Makam tersebut terletak di dalam sebuah bangunan
berarsitektur Jawa. Di bagian depan dalam bangunan tersebut terdapat semacam
aula yang beralas karpet hijau untuk pengunjung. Di kedua sisi aula terdapat
beberapa jam antik. Makam terletak di bagian dalam. Di situ ada beberapa orang
yang berpakaian adat Jawa, yang mungkin disebut juru kunci.
Setelah kami masuk, kami duduk di bagian belakang aula, di
dekat pintu. Kemudian salah seorang yang kusebut juru kunci itu mendatangi
kami. Dia memberiku beberapa bungkusan kecil dan berkata bahwa benda-benda itu
nanti untuk aku bawa ke makam dan salah satunya untuk aku bawa pulang.

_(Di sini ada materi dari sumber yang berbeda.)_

/-- An access that a checkpoint held is translated afresh through the port's slots, as a new one is (R352, R361). -/
def State.placeAccess (s : State) (key : Nat) (p : Port) (a : Access) : State :=
  match p.slotOf a.va with
  | none => if p.wants.isSome || p.withheld.isSome then s else s.setPort key { p with wants := some a.va }
  | some (_, x) =>
    let leaf : Leaf := ⟨x.leaf, x.level⟩
    let want := match a.kind with | .write _ _ => wantStreamWrite | _ => wantStreamRead
    if x.stale then s
    else match s.permFault (s.instDomain (p.inst.getD 0)) a.va leaf want, p.inst.bind fun i => s.annex.insts.look i with
      | some _, some n => s.failRegion n.region n p.x p.y faultStream 2 (BitVec.ofNat 64 a.va) p.where_ (some key)
      | some _, none => s
      | none, _ => s.setPort key (p.setAccess (a.placed (leaf.pa a.va)))

/-- STREAM_ACCESS_PERFORMED: a read takes its bytes at memory or, when it has, sends its token; a write performs
(R283). -/
def execStreamAccessPerformed (die port access : Nat) (s : State) : Res :=
  let key := 64 * die + port
  match s.annex.ports.look key with
  | none => .next s
  | some p =>
    match p.accesses.find? fun a => a.id == access with
    | none => .next s
    | some a =>
      let emit : Res := if p.oldest.any (fun b => b.id == a.id) then .next (s.setPort key (p.emit a s.fc)) else .next s
      if a.again then .next (s.placeAccess key p a)
      else match a.kind with
      | .owner => .next s
      | .write pa bytes => if p.turn a then .next (({ s with mem := s.mem.setBytes pa bytes } : State).setPort key (p.dropAccess a.id)) else .next s
      | .read pa =>
        if a.value.isSome then emit
        else if !p.turn a then .next s
        else if s.mem.bad.contains (pa / 64) then
          match p.inst.bind fun i => s.annex.insts.look i with
          | some n => .next ((s.logBad (pa / 64) (s.instDomain (p.inst.getD 0))).failRegion n.region n p.x p.y faultData 2 (BitVec.ofNat 64 a.va) 0 (some key))
          | none => .next s
        else
          let v := s.regionRead pa a.size
          let p := p.setAccess { a with value := some v }
          let p := if a.keep then { p with rowCache := p.rowCache.put (a.cmd * 2 ^ 57 + a.va) v } else p
          .next (({ s with fresh := s.fresh + 1 } : State).setPort key p)
      | _ => emit

/-! ### Pages of a port (R352-R354) -/

/-- The region's timeout clears when none of its ports withholds (R353). -/
def State.clearTimeout (s : State) (region : Nat) : State :=
  match s.annex.regions.look region with
  | none => s
  | some g =>
    let holds := s.annex.ports.any fun e => e.2.withheld.isSome && (match e.2.inst with | some i => g.insts.contains i | none => false)
    if holds then s else s.onRegion region fun g => { g with timeoutAt := none }

/-- A port translates an address (R352, R353): the page goes into a slot; a missing page writes a STREAM record, and
the port withholds; anything else fails the region. -/
def State.portTranslate (s : State) (key : Nat) (p : Port) (n : Inst) (va : Nat) : State :=
  let d := s.instDomain (p.inst.getD 0)
  match s.leafOf d va wantStreamRead with
  | .inl x =>
    let s := { s with mem := if (s.mem.tlb.look (tlbKey d va)).isSome then s.mem else s.mem.addLeaf 0 (tlbKey d va) x }
    (s.setPort key { (p.setExtent p.victim va x s.now) with wants := none, withheld := none }).clearTimeout n.region
  | .inr (code, _) =>
    if code == faultPage then
      let id := s.nextId
      let s := s.raiseRegion n.region n p.x p.y faultStream 2 (flagByte true false false false) (BitVec.ofNat 64 va) p.where_ (some key)
      let s := s.setPort key { p with withheld := some id, wants := some va }
      s.onRegion n.region fun g => { g with timeoutAt := if g.timeoutAt.isSome then g.timeoutAt else some s.now, pending := g.pending ++ [id] }
    else (s.logWalk d { code := code, va := BitVec.ofNat 64 va }).failRegion n.region n p.x p.y (if code == faultData then faultData else faultStream) 2 (BitVec.ofNat 64 va) p.where_ (some key)

/-- PORT_TRANSLATE (R352, R353): in a draining region too, whose write streams keep performing (R360). -/
def execPortTranslate (die port : Nat) (s : State) : Res :=
  let key := 64 * die + port
  match s.annex.ports.look key with
  | none => .next s
  | some p =>
    match p.wants, p.inst.bind fun i => s.annex.insts.look i with
    | some va, some n => if p.withheld.isSome || !(n.state == .running || n.state == .draining) then .next s else .next (s.portTranslate key p n va)
    | _, _ => .next s

end Sys2Proof.Machine
end

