/-- Apply a request (R286). -/
def State.ownerApply (s : State) (q : OwnerReq) : State :=
  let data (line : Nat) : State := (s.logBad line (s.ownerDomain q.from_)).ownerFault q.from_ q.va
  match q.work with
  | .load loads line =>
    match q.from_ with
    | .group key op =>
      if s.mem.bad.contains line then
        let helper (x : LaneLoad) : Bool := match s.groups.look key with | some g => g.helper.getLsbD x.lane | none => false
        let bad := (loads.filter fun x => !helper x).map fun x => (x.lane, dataInfo (BitVec.ofNat 8 x.lane) x.va)
        ((s.onGroup key fun g => g.loadLanes (loads.filter helper) 0).logBad line (s.ownerDomain q.from_)).partBad key op bad
      else (s.onGroup key fun g => g.loadLanes loads (s.mem.line line)).partDone key op 1
    | .outside d => s.answerNear d loads line
    | f => s.ownerDone f
  | .touch => s.ownerDone q.from_
  | .store pa bs => s.ownerStore q pa bs
  | .courier pa copy src =>
    match s.copies.look copy with
    | none => s
    | some c =>
      let byte (o : Nat) : Byte := if c.tainted.contains o then Config.freeByte s.fresh o else match s.blocks.look c.block with | some b => b.read o | none => 0
      ({ s with fresh := s.fresh + 1 } : State).ownerStore q pa (src.map byte)
  | .word pa op size value cls => s.ownerWord q pa op size value cls
  | .index pa src op cls =>
    match s.answered (src / 64) true with
    | some (d, bad) => if bad then (s.useUp [src / 64]).ownerFault q.from_ q.va else (s.useUp [src / 64]).ownerWord q pa op 4 (BitVec.ofNat 64 (lineValue d (src % 64) 4)) cls
    | none =>
      if s.mem.bad.contains (src / 64) then data (src / 64)
      else s.ownerWord q pa op 4 (BitVec.ofNat 64 (leValue ((List.range 4).map fun i => s.mem.byte (src + i)))) cls
  | .misuse => (s.noteMisuse q.die q.node).ownerDone q.from_

/-- The request at the head of a node's queue. -/
def State.nodeHead (s : State) (die node : Nat) : Option (Nat × OwnerReq) := s.mem.owner.find? fun e => e.2.queued && e.2.die == die && e.2.node == node

/-- A write of a whole data row of the binding that held its line when it arrived (R380). -/
def State.contributes (s : State) (q : OwnerReq) : Bool :=
  let row (pa n : Nat) : Bool := pa % 64 == 0 && n == 64 && (q.bound.bind s.mem.landings.look).any fun b => b.lines.head? != some (pa / 64)
  match q.work with
  | .store pa bs => row pa bs.length
  | .courier pa _ src => row pa src.length
  | _ => false

/-- A source word of `nidx` that stands in a peer's memory and has yet to come (R378). -/
def State.sourceMissing (s : State) (q : OwnerReq) : Option Nat :=
  match q.work with
  | .index _ src _ _ => if lineRemote (src / 64) && (s.answered (src / 64) true).isNone then some (src / 64) else none
  | _ => none

/-- The head of a node's queue is applied, if a test accepts it; its source word comes first. -/
def State.applyHead (s : State) (die node : Nat) (which : OwnerReq → Bool) : State :=
  match s.nodeHead die node with
  | none => s
  | some (id, q) =>
    if !which q then s
    else match s.sourceMissing q with
      | some line => s.bring line false true
      | none => ({ s with mem := { s.mem with owner := s.mem.owner.del id } } : State).ownerApply q

/-- OWNER_APPLY: the node applies the head of its queue (R286). -/
def execOwnerApply (die node : Nat) (s : State) : Res := .next (s.applyHead die node fun q => !s.contributes q)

Dia dan
Pak Pemandu memintaku dengan halus untuk memberi uang seikhlasku sebagai ganti
benda-benda itu. Aku menolaknya. Aku berkata bahwa aku tidak mau menggunakan
benda-benda itu dan hanya mau memberi bunga (aku pikir aku akan menabur bunga
di makam itu). Aku berpikir bahwa benda-benda itu merupakan persembahan bagi
makam sehingga tentu saja aku tidak mau melakukannya. Mereka tidak
mempermasalahkan, namun tetap memohon uang untuk “yang bersih-bersih”. OK, aku
beri Rp 10.000. Kemudian Pak Pemandu berkata, “Lima ribu lagi mas.” Aku
memberinya Rp 5.000 dan dia meletakkannya di atas tumpukan bunga tadi.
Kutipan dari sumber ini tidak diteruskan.